On Tuesday, GOP lawmakers launched an investigation into Fulton County District Attorney Fani Willis, the prosecutor in the Georgia 2020 election case against 2024 Republican frontrunner Donald Trump, over alleged collusion between her office and the Democrat-led January 6 committee.
A letter from House Judiciary Committee chairman Jim Jordan to Willis stated that "although we were aware that your office had coordinated its politically motivated prosecutions with the Office of Special Counsel Jack Smith, we recently learned that your office also coordinated its investigative actions with the partisan Select Committee to Investigate the January 6 Attack on the United States Capitol."
Jordan wrote that the committee has come into possession of a letter from Willis to January 6 Select Committee chairman Bennie Thompson, dated December 17, 2021, in which she requested "access to congressional 'records that may be relevant to our criminal investigation.' Specifically, you asked Rep. Thompson for access to 'record [sic] includ[ing] but ... not limited to recordings and transcripts of witness interviews and depositions, electronic and print records of communications, and records of travel.'"
Willis also wrote in the letter that she and her staff were "eager to travel to Washington, DC, to 'meet with investigators in person' and to receive these records 'any time' between January 31, 2022, and February 25, 2022."
Jordan wrote that this letter raises "additional questions relevant to the Committee’s oversight of your politically motivated prosecution of a former President of the United States and several former senior federal officials." Willis indicted Trump and 18 other co-defendants on violations of the Georgia RICO Act over their contesting of the 2020 election results.

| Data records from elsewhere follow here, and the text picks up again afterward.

/-- The constants of the optimiser commands at a step start: 2^(-e_l) of each layer, and each learning rate times 2^(-h), both exact
(R143, R144). The updates apply the gradients of the step that ended, whose scales are those of `old`. Where the constants stand, the
job graph says (log entry 158). -/
def patchConstants (s : State) (c : Nat) (old : State) : State :=
  let s1 := (Config.scaleConstants c).foldl (fun (s : State) p =>
    match old.layerOf c p.2.2 with
    | some (_, r) => s.putConstant c p.1 p.2.1 (f32Bits ((f32Of (2 ^ 23 * 127)).scale (-r.scale)))
    | none => s) s
  (Config.rateConstants c).foldl (fun (s : State) p =>
    s.putConstant c p.1 p.2.1 (f32Bits ((f32Of p.2.2).scale (-((s.ctx c).lrH : Int))))) s1

/-- The collectives of reduced layers that have not started take the layers' present formats (R142). -/
def patchCollectives (s : State) (c : Nat) : State :=
  (List.range (s.ctx c).ltabCount).foldl (fun s i =>
    let r := s.layerAt c i
    if bitAt r.flags 0 then s.setFmtIn c r.layer r.cur else s) s

/-- The pass over a context's queued words at a step start (R144, R176). `old` is the state in which the ended step ran. -/
def patchStep (s0 : State) (c : Nat) (old : State) : State :=
  let s1 := s0.patchConstants c old
  let s2 := if (s1.ctx c).ltabCount = 0 then s1 else (s1.patchQueues c).patchCollectives c
  let k := s2.ctx c
  s2.setCtx c { k with queues := k.queues.map fun x => { x with stepFrom := x.head, stepWindow := x.window } }

/-- A checkpoint falls due at the boundary that ends a step (R316, R321). -/
def checkpointDue (s : State) (c : Nat) (ended : Word) : State :=
  let k := s.ctx c
  if s.ckpPtn ≠ some k.ptn then s
  else
    let byInterval := s.ckp.interval != 0 && (ended.toNat + 1) % s.ckp.interval == 0
    let asked := s.ckp.requested || s.ckp.full
    if s.ckp.due ∧ s.ckp.dueStep = ended + 1 then s.setCtx c { k with captureDue := true }
    else if s.ckptRuns || (s.ckp.due && s.contexts.any fun p => p.2.captureDue) then (if byInterval then s.raiseEv evCkp 3 else s)
    else if byInterval || asked then
      ({ s with ckp := { s.ckp with due := true, dueStep := ended + 1, captureHeld := [] } } : State).setCtx c
        { k with captureDue := true }
    else s

/-- The slots of a skipped step are released explicitly (R32, Table 1-10). -/
def releaseStep (s : State) (c : Nat) (step : Word) : State :=
  (s.chansOf fun ch => (tget s.jobs ch.job).any fun j => j.studentCtx == c).foldl (fun s i =>
    s.modChan i fun ch => { ch with slots := ch.slots.map fun sl =>
      if sl.state = .full ∧ sl.step = step then SorSlot.reset else sl }) s

/-- A step's update is not applied: h rises, the log records it, the slots of the step are released (R143). -/
def skipStep (s : State) (c : Nat) : State :=
  let k := s.ctx c
  let floor := k.lrH ≥ 20
  let h := Nat.min 20 (k.lrH + 1)
  let s1 := s.setCtx c { k with lrH := h, clean := 0, sinceRecover := 0, skipped := satAdd 16 k.skipped 1 }
  let s2 := if s1.ckpPtn = some k.ptn then
      s1.logPut 5 Status.nonfiniteStep.code 0 k.step.toNat (leBytes 2 (k.stepStatus.toNat % 2 ^ 16) ++ leBytes 1 h) else s1
  let s3 := (s2.releaseStep c k.step).raiseEv evNum 1
  if floor then s3.raiseEv evNum 2 else s3

/-- A step is completed (R142, R143, R145). -/
def completeStep (s : State) (c : Nat) : State :=
  let k := s.ctx c
  let r := k.sinceRecover + 1
  let recover := recovers k
  let s1 := s.setCtx c { k with
    clean := satAdd 16 k.clean 1, sinceRecover := if recover then 0 else r, lrH := if recover then k.lrH - 1 else k.lrH }
  (List.range k.ltabCount).foldl (fun s i => s.putLayer c i (layerStep k (s.layerAt c i))) s1

/-- The cursor at which a context's next step begins: in a group, that of its replica in the step-start record (R297, R313). -/
def recordCursor (s : State) (c : Nat) : DWord :=
  let k := s.ctx c
  match s.net.state, s.net.record with
  | .solo, _ => k.drawCursor
  | _, some r => r.cursors.getD (((tget s.net.members s.net.self).map (·.replica)).getD 0) k.drawCursor
  | _, none => k.drawCursor

/-- One counter takes the value that the restored cursor gives, with a REALIGNED record and its event (Table 12-2). -/
def realign (s : State) (c n old new : Nat) : State :=
  if old = new then s
  else
    let k := s.ctx c
    (s.logPut 9 Status.cursorRealigned.code 0 k.step.toNat (leBytes 8 k.drawCursor.toNat ++ leBytes 8 old ++ leBytes 8 new ++
      leBytes 2 c ++ leBytes 1 n)).raiseEv evCkp 8

/-- The logged decision on the step that a recompute ended with, for the gate at which it ended (R332). -/
def openingOf (s : State) (c : Nat) : Option (List Byte) :=
  let k := s.ctx c
  if s.ckpPtn = some k.ptn then (s.ckp.opening.filter fun p => p.1 == k.step.toNat).map (·.2) else none

/-- What releases a STEP gate says of the job's seed, of h and of the cursor: in a group the step-start record, whose cursor a member's
own is set to (R296, R297, R313); in a recompute the logged STEP_START (R332). -/
def takeDecision (s : State) (c : Nat) : State :=
  let k := s.ctx c
  match match s.replayOf c with
    | some r => logged r 1 (k.step.toNat + 1)
    | none => s.openingOf c with
  | some l => s.setCtx c { k with seed := BitVec.ofNat 64 (le l 0x24 8), lrH := le l 0x33 1 }
  | none =>
    match s.net.state, s.net.record with
    | .solo, _ => s
    | _, none => s
    | _, some r =>
      if r.step ≠ k.step + 1 then s
      else
        let s1 := s.setCtx c { k with seed := r.seed, lrH := r.lrH }
        let cur := s.recordCursor c
        if s.ckpPtn ≠ some k.ptn ∨ cur = k.drawCursor then s1
        else
          let want := Config.drawsPerBlock c * Config.blockOrdinal cur
          let s2 := s1.setCtx c { s1.ctx c with drawCursor := cur, draws := if k.tx2 then want else k.draws }
          if k.tx2 then s2.realign c 0xFF k.draws.toNat want.toNat else s2

/-- The STEP_START record (Table 12-2, R313). -/
def stepStartLog (s : State) (c : Nat) (skip : Bool) : State :=
  let k := s.ctx c
  if s.ckpPtn = some k.ptn then
    s.logPut 1 0 0 k.step.toNat (leBytes 8 (s.recordCursor c).toNat ++ leBytes 8 k.seed.toNat ++ leBytes 4 s.net.gen ++ leBytes 2 s.net.term ++
      leBytes 1 (b2n skip) ++ leBytes 1 k.lrH)
  else s

/-- A logged ROSTER record takes effect at its step (R332): GEN, replicas, and the shares of the epoch. -/
def replayRoster (s : State) (c step : Nat) : State :=
  match s.replayOf c with
  | none => s
  | some r =>
    (r.log.filter fun l => le l 0 1 == 7 && le l 0x10 4 == step).foldl (fun (s : State) l =>
      let lost := ((tget s.net.members (le l 0x24 2)).map (·.replica)).getD 0
      let cur := ((s.net.record.bind fun p => p.cursors[lost]?).getD 0).toNat
      let s1 := if le l 0x26 2 = 0xFFFF then
          { s with streams := tmap (fun _ st => if le st.desc 0x40 8 = 0 then st
              else dropReplica st lost s.net.replicas cur) s.streams } else s
      { s1 with net := { s1.net with gen := le l 0x1C 4, replicas := le l 0x20 2, stages := le l 0x22 1 } }) s

/-- A STEP gate is released (R176, R313): the decision, the new step, the patches. -/
def passStep (s : State) (c q : Nat) (y : Cmd) (skip : Bool) : State :=
  let ended := (s.ctx c).step
  let s0 := (if skip then (s.replaySkipped c).skipStep c else s.completeStep c).takeDecision c
  let s1 := s0.replayRoster c (ended.toNat + 1)
  let k := s1.ctx c
  let k := match (s.replayOf c).bind fun r => if skip then logged r 2 ended.toNat else none with
    | some l => { k with drawCursor := BitVec.ofNat 64 (le l 0x1C 8) }
    | none => k
  let s2 := s1.setCtx c { k with
    step := ended + 1, stepStatus := 0, skipReq := false, layerReports := [], heldNow := [], losses := [], attempt := 0,
    atStep := true }
  let s3 := (((List.range k.ltabCount).foldl (fun s i => s.descend c i) (s2.stepStartLog c skip)).checkpointDue c
    ended).patchStep c s
  let body := s3.eventBody c y.word.toNat
  let s4 := ((s3.modCmd c q y.index fun z => { z with result := some .ok, body := body }).startBlock c).startLayer c q y.index
  let x := s4.queue c q
  s4.setQueue c q { x with stepGate := false, passing := skip, updating := true }

/-- Whether the STEP gate of a context may be released: every record up to the step's STEP_END is flushed (R314), and in a group the
step-start record has come (R296). -/
def stepReady (s : State) (c : Nat) : Bool :=
  let k := s.ctx c
  (s.ckpPtn != some k.ptn || s.ckp.endLsn.toNat ≤ s.ckp.flushed.toNat) &&
  ((s.replayOf c).isSome || (s.openingOf c).isSome ||
  (s.net.state == .solo ||
    (s.net.state == .running && !s.net.sentToDeputy && s.net.record.any fun r => r.step == k.step + 1)))

/-- The decision on a step that ends live: the context's own, or the group's (R143, R296). -/
def stepSkip (s : State) (c : Nat) : Bool :=
  match s.net.state, s.net.record with
  | .solo, _ => (s.ctx c).skipReq
  | _, some r => r.decision == 1
  | _, none => (s.ctx c).skipReq

/-- The STEP gate of a context, released if it may be. -/
def stepGateRelease (s : State) (c : Nat) : State :=
  match [0, 1, 2, 3].findSome? fun q => (s.heldEvent c q 2).map fun y => (q, y) with
  | none => s
  | some (q, y) =>
    let k := s.ctx c
    if k.state = .running ∧ s.stepReady c = true then
      let skip := match s.replayOf c with
        | some r => loggedSkip r (k.step.toNat + 1)
        | none => match s.openingOf c with
          | some l => le l 0x32 1 == 1
          | none => s.stepSkip c
      s.passStep c q y skip
    else s

end State

/-- LAYER_GATE (R138): the group controller reads what the layer's completions report. -/
def execLayerGate (ctx q : Nat) (s : State) : Host.Outcome State Fault Refusal :=
  act s fun s => s.layerGate ctx q

/-- STEP_GATE_RELEASE (R176). -/
def execStepGateRelease (ctx : Nat) (s : State) : Host.Outcome State Fault Refusal :=
  act s fun s => s.stepGateRelease ctx

end Sys2Proof.Machine
end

The GOP lawmaker noted that the select committee, now defunct, "had a troubling track record of procedural abuses and due process violations," including "cherrypick[ing] selective information to create false and misleading public narratives" and not pursuing "witnesses with evidence that would not advance its partisan narrative."
The House Judiciary Committee is seeking all documents and communications between Willis’ office and the select committee between July 1, 2021 and January 3, 2023, as well as documents related to the possession of select committee documents by Willis’ office.
The same day, House Administration Subcommittee on Oversight Chairman Barry Loudermilk sent a letter to Thompson, in which the lawmaker referenced the same letter from Willis.
"According to public reporting, the Select Committee shared records with Ms. Willis. The Select Committee provided “Fulton County prosecutors…key evidence about what former President Trump and his top advisers knew” with respect to Georgia’s 2020 election results. However, there are no records of any additional communication between the Select Committee and Ms. Willis and her office. Therefore, we have no records showing what the Select Committee actually provided her office," Loudermilk wrote.
Loudermilk wrote that this is "especially concerning" after Thompson revealed that he did not "preserve video recordings of depositions or transcribed interviews."
"The Select Committee regularly used short clips from these videos during its prime-time hearings to further your predetermined narrative. By failing to preserve these videos, you deny the American public the right to review the footage and make their own conclusions about witnesses’ truthfulness. Clearly Ms. Willis agrees that video recordings of witness interviews and depositions are important records."
Loudermilk requested that Thompson provide all communications between the January 6 committee and Willis’ office, a list of those who were deposed or interviewed by the Select Committee, as well as an itemized list of every record or recording that was sent to Willis’ office.
On Friday, Loudermilk revealed that "All of the videotapes of all depositions are gone."
"We found out about this early in the investigation when I received the call from someone who was looking for some information on one of the videotapes, and we started searching and we had none."
On August 14, Trump and 18 others were indicted by Willis, marking the fourth case brought against Trump in a period of just months.
Trump and 18 other defendants were charged by Willis with violating the Georgia RICO Act, solicitation of violation of oath by a public officer, conspiracy to commit impersonating a public officer, conspiracy to commit forgery in the first degree, conspiracy to commit false statements and writings, conspiracy to commit filing false documents, and filing false documents.